Она была миниатюрной и походила на птичку, но язык у нее был острый. И хотя ее позиции в Комитете пошатнулись, она все еще обладала достаточным влиянием, чтобы ей поручили воспитать его в этом цикле.

– Ну так расскажи, чем же настолько занята наша Аллегра?

Чарльз нахмурился.

– У нее новый парень… возможно, она сделает его фамильяром.

Он никогда не признался бы, что ревнует к Красной крови, но уже не мог больше терпеть. Сперва ее холодное безразличие. Теперь – несомненная неприязнь. Аллегра ускользала от него, а он не понимал почему. Он отчаянно хотел удержать ее. Это было единственное, чего он страстно желал.

Но похоже, Аллегра желала прямо противоположного. «Оставь меня в покое. Не здесь. Уйди». Вот и все, что она говорила ему теперь. Он не мог этого вынести. Она словно возненавидела его. Почему? Что он сделал? Ничего – лишь любил ее.
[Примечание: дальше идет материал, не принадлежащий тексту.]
/-! PROOFS. The statements about the queue operations (41_queue.md). What an operation does to the queue its `q` field
selects (R73) is proved once for both queues; the statements add who may issue it on which (R74). -/

namespace Sys2Proof.Machine

section
variable {α : Type} {s t : State} {sel : QSel} {r : Record} {rs : List Record} {n : Nat}

/-! ### Who may issue which operation (R74) -/

theorem hostOnly_allows (h : s.issuer = .host n) : Right.hostOnly.allows s.issuer = true := by
  rw [h]
  rfl

theorem transportOnly_allows (h : s.issuer = .transport) : Right.transportOnly.allows s.issuer = true := by
  rw [h]
  rfl

theorem exec_qPushIn (h : s.issuer = .transport) : exec (.qPushIn r) s = answer (fun _ => []) (qPush .inq r s) := by
  rw [exec, execQPushIn, guarded_allowed (transportOnly_allows h)]

theorem exec_qPushOut (h : s.issuer = .host n) : exec (.qPushOut r) s = answer (fun _ => []) (qPush .outq r s) := by
  rw [exec, execQPushOut, guarded_allowed (hostOnly_allows h)]

theorem exec_qPopIn (h : s.issuer = .host n) : exec .qPopIn s = answer recordBytes (qPop .inq s) := by
  rw [exec, execQPopIn, guarded_allowed (hostOnly_allows h)]

theorem exec_qPopOut (h : s.issuer = .transport) : exec .qPopOut s = answer recordBytes (qPop .outq s) := by
  rw [exec, execQPopOut, guarded_allowed (transportOnly_allows h)]

/-! ### Pushes and pops with their responses (R121, R122) -/

theorem answer_ok {results : α → List Byte} {x : Run (Except Cause α × State)} {a : α} (h : x = .next (.ok a, t)) :
    answer results x = .next (t.respondOk (results a)) :=
  answer_eq_next.mpr (.inl ⟨a, t, h, rfl⟩)

theorem answer_error {results : α → List Byte} {x : Run (Except Cause α × State)} {c : Cause}
    (h : x = .next (.error c, t)) : answer results x = .next t.respondFail :=
  answer_eq_next.mpr (.inr ⟨c, t, h, rfl⟩)

theorem answer_qPush_holds {results : Unit → List Byte} (h : (s.queue sel).Holds (s.qcap sel) rs) (hr : r.Valid)
    (hlt : rs.length < s.qcap sel) : answer results (qPush sel r s) =
      .next ((s.setQueue sel ((s.queue sel).pushed (s.qcap sel) r)).respondOk (results ())) := by
  have hroom : (s.queue sel).count ≠ s.qcap sel := h.count_eq ▸ hlt.ne
  have htail : (s.queue sel).tail < s.qcap sel := h.tail_eq ▸ Nat.mod_lt _ (Nat.zero_lt_of_lt hlt)
  exact answer_ok (qPush_ok hr.2 hroom htail)

theorem answer_qPush_fails {results : Unit → List Byte}
    (h : maxPayload < r.ps.toNat ∨ (s.queue sel).count = s.qcap sel) :
    answer results (qPush sel r s) = .next s.respondFail := by
  rcases lt_or_ge maxPayload r.ps.toNat with hinvalid | hvalid
  · exact answer_error (qPush_invalid hinvalid)
  · exact answer_error (qPush_full hvalid (h.resolve_left hvalid.not_gt))

theorem answer_qPop_holds {results : Record → List Byte} (h : (s.queue sel).Holds (s.qcap sel) (r :: rs)) :
    answer results (qPop sel s) =
      .next ((s.setQueue sel ((s.queue sel).popped (s.qcap sel))).respondOk (results r)) := by
  have hcount : (s.queue sel).count ≠ 0 := h.count_eq ▸ Nat.succ_ne_zero _
  exact answer_ok (qPop_ok hcount h.head_lt h.pop.1)

theorem answer_qPop_empty {results : Record → List Byte} (h : (s.queue sel).count = 0) :
    answer results (qPop sel s) = .next s.respondFail :=
  answer_error (qPop_empty h)

/-! ### The queries on a queue that holds `rs` (R123, R125, R126, R28) -/

theorem boolByte_decide (p : Prop) [Decidable p] : boolByte (decide p) = if p then 1#8 else 0#8 := by
  simp [boolByte]

theorem Queue.Holds.isEmpty_eq {cap : Nat} {q : Queue} (h : q.Holds cap rs) : q.isEmpty = decide (rs = []) := by
  rw [Queue.isEmpty, h.count_eq, beq_eq_decide, decide_eq_decide, List.length_eq_zero_iff]

theorem Queue.Holds.isFull_eq {cap : Nat} {q : Queue} (h : q.Holds cap rs) :
    q.isFull cap = decide (rs.length = cap) := by
  rw [Queue.isFull, h.count_eq, beq_eq_decide]

theorem answerLen_holds (h : (s.queue sel).Holds (s.qcap sel) rs) :
    answerLen sel s = .next (s.respondOk (bytes16 (BitVec.ofNat 16 rs.length))) := by
  rw [answerLen, h.count_eq, resultHalf]

theorem answerIsEmpty_holds (h : (s.queue sel).Holds (s.qcap sel) rs) :
    answerIsEmpty sel s = .next (s.respondOk [if rs = [] then 1#8 else 0#8]) := by
  rw [answerIsEmpty, h.isEmpty_eq, boolByte_decide]

theorem answerIsFull_holds (h : (s.queue sel).Holds (s.qcap sel) rs) :
    answerIsFull sel s = .next (s.respondOk [if rs.length = s.qcap sel then 1#8 else 0#8]) := by
  rw [answerIsFull, h.isFull_eq, boolByte_decide]

end

/-! ### The statements -/

/-- Settles O19: the queue is the one after the push, of which `Queue.Holds.push` says what it holds. -/
theorem pushAppends : Obligations.PushAppends := by
  intro s r rs hr
  refine ⟨fun n hi h hlt => ?host, fun hi h hlt => ?transport⟩
  case host =>
    refine ⟨s.outq.pushed s.cfg.qcapOut r, ?_, h.push hr hlt, rfl, rfl, rfl⟩
    rw [exec_qPushOut hi]
    exact answer_qPush_holds (sel := .outq) h hr hlt
  case transport =>
    refine ⟨s.inq.pushed s.cfg.qcapIn r, ?_, h.push hr hlt, rfl, rfl, rfl⟩
    rw [exec_qPushIn hi]
    exact answer_qPush_holds (sel := .inq) h hr hlt

/-- Settles O21: the queue is the one after the pop, of which `Queue.Holds.pop` says what it holds. -/
theorem popReturnsOldest : Obligations.PopReturnsOldest := by
  intro s r rs
  refine ⟨fun n hi h => ?host, fun hi h => ?transport⟩
  case host =>
    refine ⟨s.inq.popped s.cfg.qcapIn, ?_, h.pop.2, rfl, rfl, rfl⟩
    rw [exec_qPopIn hi]
    exact answer_qPop_holds (sel := .inq) h
  case transport =>
    refine ⟨s.outq.popped s.cfg.qcapOut, ?_, h.pop.2, rfl, rfl, rfl⟩
    rw [exec_qPopOut hi]
    exact answer_qPop_holds (sel := .outq) h

/-- Settles O20: per operation and queue, the failure's response is given in the state it found. -/
theorem failedQueueOperationsChangeNothing : Obligations.FailedQueueOperationsChangeNothing := by
  intro s r
  refine ⟨fun n hi h => ?pushOut, fun hi h => ?pushIn, fun n hi h => ?popIn, fun hi h => ?popOut⟩
  case pushOut =>
    rw [exec_qPushOut hi]
    exact answer_qPush_fails (sel := .outq) h
  case pushIn =>
    rw [exec_qPushIn hi]
    exact answer_qPush_fails (sel := .inq) h
  case popIn =>
    rw [exec_qPopIn hi]
    exact answer_qPop_empty (sel := .inq) h
  case popOut =>
    rw [exec_qPopOut hi]
    exact answer_qPop_empty (sel := .outq) h

/-- Settles O22: HOST and TRANSPORT pass R74's column, and each answer is read off the records held. -/
theorem queueQueriesAnswer : Obligations.QueueQueriesAnswer := by
  intro s ins outs hi hin hout
  have allowed {k : State → Result} : guarded .hostTransport s k = k s := guarded_allowed (hostTransport_allows hi)
  exact ⟨allowed.trans (answerLen_holds (sel := .inq) hin), allowed.trans (answerLen_holds (sel := .outq) hout),
    allowed, allowed,
    allowed.trans (answerIsEmpty_holds (sel := .inq) hin), allowed.trans (answerIsEmpty_holds (sel := .outq) hout),
    allowed.trans (answerIsFull_holds (sel := .inq) hin), allowed.trans (answerIsFull_holds (sel := .outq) hout)⟩

/-- Settles O23: Q_CLEAR puts `Queue.empty` in the queue's place, whatever the queue held. -/
theorem clearEmptiesTheQueue : Obligations.ClearEmptiesTheQueue := by
  intro s n hi hin hout
  refine ⟨⟨Queue.empty, ?clearIn, Queue.empty_holds hin, rfl, rfl, rfl⟩,
    ⟨Queue.empty, ?clearOut, Queue.empty_holds hout, rfl, rfl, rfl⟩⟩
  case clearIn =>
    rw [exec, execQClearIn, guarded_allowed (hostOnly_allows hi)]
    rfl
  case clearOut =>
    rw [exec, execQClearOut, guarded_allowed (hostOnly_allows hi)]
    rfl

end Sys2Proof.Machine

/-! PROOFS. The statements about byte stuffing (42_cobs.md): the encoder read one block at a time, beside the decoder,
which already does. -/

namespace Sys2Proof.Machine

/-! ### The encoder one block at a time (R142, R143) -/

/-- `stuffSegments` of `d`'s segments, from a point where full blocks of the first segment may have been emitted. -/
def stuffBlocks (tail : CobsTail) (chunked : Bool) (d : List Byte) : List Byte :=
  match splitZeros d with
  | [] => []
  | seg :: segs => stuffSegment tail segs.isEmpty (seg.length + 1) chunked seg ++ stuffSegments tail segs

section
variable {tail : CobsTail} {last chunked : Bool} {lits seg d o : List Byte} {segs : List (List Byte)}

@[simp] theorem zeroFree_nil : ZeroFree [] := List.forall_mem_nil _

@[simp] theorem zeroFree_cons {b : Byte} : ZeroFree (b :: d) ↔ b ≠ 0#8 ∧ ZeroFree d := List.forall_mem_cons

@[simp] theorem zeroFree_append {e : List Byte} : ZeroFree (d ++ e) ↔ ZeroFree d ∧ ZeroFree e :=
  List.forall_mem_append

theorem zeroFree_iff_notMem : ZeroFree d ↔ 0#8 ∉ d :=
  ⟨fun hz hmem => hz _ hmem rfl, fun hn _ hb h => hn (h ▸ hb)⟩

theorem splitZeros_zero_cons (d : List Byte) : splitZeros (0#8 :: d) = [] :: splitZeros d := rfl

/-- Zero-free bytes in front lengthen the first segment. -/
theorem splitZeros_zeroFree_append (hz : ZeroFree lits) (h : splitZeros d = seg :: segs) :
    splitZeros (lits ++ d) = (lits ++ seg) :: segs := by
  induction lits with
  | nil => exact h
  | cons b lits ih =>
    obtain ⟨hb, hlits⟩ := zeroFree_cons.mp hz
    simp only [List.cons_append, splitZeros, if_neg hb, ih hlits]

theorem splitZeros_of_zeroFree (hz : ZeroFree lits) : splitZeros lits = [lits] := by
  simpa using splitZeros_zeroFree_append hz (d := []) rfl

/-- Any two amounts of fuel above the segment's length serve alike. -/
theorem stuffSegment_fuel {fuel fuel' : Nat} (h : seg.length < fuel) (h' : seg.length < fuel') :
    stuffSegment tail last fuel chunked seg = stuffSegment tail last fuel' chunked seg := by
  induction fuel generalizing fuel' chunked seg with
  | zero => omega
  | succ fuel ih =>
    obtain ⟨fuel', rfl⟩ := Nat.exists_eq_succ_of_ne_zero (Nat.ne_zero_of_lt h')
    simp only [stuffSegment]
    split
    · rw [ih] <;> simp only [List.length_drop] <;> omega
    · rfl

theorem stuffSegment_full (hl : lits.length = 254) (seg : List Byte) :
    stuffSegment tail last ((lits ++ seg).length + 1) chunked (lits ++ seg) =
      0xFF#8 :: (lits ++ stuffSegment tail last (seg.length + 1) true seg) := by
  have hle : 254 ≤ (lits ++ seg).length := by simp [hl]
  rw [stuffSegment, if_pos hle, List.take_left' hl, List.drop_left' hl, List.cons_append,
    stuffSegment_fuel (fuel' := seg.length + 1) (by simp [hl]) (Nat.lt_succ_self _)]

theorem stuffSegment_short (hl : seg.length < 254) :
    stuffSegment tail last (seg.length + 1) chunked seg =
      if last && chunked && seg.isEmpty && tail == .minimal then []
      else BitVec.ofNat 8 (seg.length + 1) :: seg := by
  rw [stuffSegment, if_neg (Nat.not_le.mpr hl)]

theorem stuffSegments_cons (tail : CobsTail) (seg : List Byte) (segs : List (List Byte)) :
    stuffSegments tail (seg :: segs) =
      stuffSegment tail segs.isEmpty (seg.length + 1) false seg ++ stuffSegments tail segs := by
  cases segs with
  | nil => exact (List.append_nil _).symm
  | cons _ _ => rfl

theorem stuffBlocks_of_split (h : splitZeros d = seg :: segs) :
    stuffBlocks tail chunked d =
      stuffSegment tail segs.isEmpty (seg.length + 1) chunked seg ++ stuffSegments tail segs := by
  simp only [stuffBlocks, h]

theorem cobs_eq_stuffBlocks (c : Config) (d : List Byte) : cobs c d = stuffBlocks c.cobsTail false d := by
  obtain ⟨seg, segs, h⟩ := List.exists_cons_of_ne_nil (splitZeros_ne_nil d)
  rw [cobs, h, stuffSegments_cons, stuffBlocks_of_split h]

/-- A full block implies no zero, and the segment goes on. -/
theorem stuffBlocks_full (hz : ZeroFree lits) (hl : lits.length = 254) (d : List Byte) :
    stuffBlocks tail chunked (lits ++ d) =
      BitVec.ofNat 8 (lits.length + 1) :: (lits ++ stuffBlocks tail true d) := by
  obtain ⟨seg, segs, h⟩ := List.exists_cons_of_ne_nil (splitZeros_ne_nil d)
  rw [stuffBlocks_of_split (splitZeros_zeroFree_append hz h), stuffSegment_full hl, stuffBlocks_of_split h, hl,
    List.cons_append, List.append_assoc]

/-- A shorter block that does not end the input stands for its literals and a zero. -/
theorem stuffBlocks_zero (hz : ZeroFree lits) (hl : lits.length < 254) (d : List Byte) :
    stuffBlocks tail chunked (lits ++ 0#8 :: d) =
      BitVec.ofNat 8 (lits.length + 1) :: (lits ++ stuffBlocks tail false d) := by
  obtain ⟨seg, segs, h⟩ := List.exists_cons_of_ne_nil (splitZeros_ne_nil d)
  have hsplit : splitZeros (lits ++ 0#8 :: d) = lits :: seg :: segs := by
    simpa using splitZeros_zeroFree_append hz ((splitZeros_zero_cons d).trans (congrArg _ h))
  rw [stuffBlocks_of_split hsplit, stuffSegment_short hl, stuffSegments_cons, stuffBlocks_of_split h]
  rfl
Он не хотел признаваться Корделии в том, что не знает, где Аллегра проводит эти выходные, что он не знает, где она была, и что он скорее сдохнет, чем опустится до того, чтобы узнавать это при помощи глома. Аллегра – его душа. Она должна прийти к нему. Она должна захотеть быть с ним. Однако же она этого не желала. И дала это понять совершенно ясно.

– Это всего лишь увлечение. Жажда крови, и не более того, – заверила его Корделия. – Не препятствуй ей. У нее было трудное время.

Чарльз понимал, что имеет в виду мать. Что Габриэлле нужно время для исцеления. Невзирая на то что Флоренция превратилась в смутное воспоминание, боль все еще не утихла – боль того ужасного деяния, в которое он оказался вовлечен. Конечно, тут и Лоуренса есть в чем обвинить… Но уже прошло почти пять сотен лет. Неужели она никогда не станет прежней? Она даже не знает всей правды…

– Чем сильнее ты давишь, тем решительнее она будет уворачиваться. Лучше всего позволить ей самой сделать выбор. Она выберет тебя.

– На этот раз все как‑то по‑другому, – с сомнением произнес Чарльз, глотнув чая. – Я боюсь, что… что она может вправду влюбиться в этого типа.

– Чепуха. Он человек. Это ничего не значит. Ты сам это знаешь, – возразила Корделия. – Это просто развлечение. Она вернется к тебе. Она всегда возвращается. Положись в этом вопросе на меня, Чарльз. Ты должен позволить ей идти своим путем. Не вмешивайся. Это приведет лишь к большему отчуждению между вами. Аллегра в данный момент нуждается в свободе.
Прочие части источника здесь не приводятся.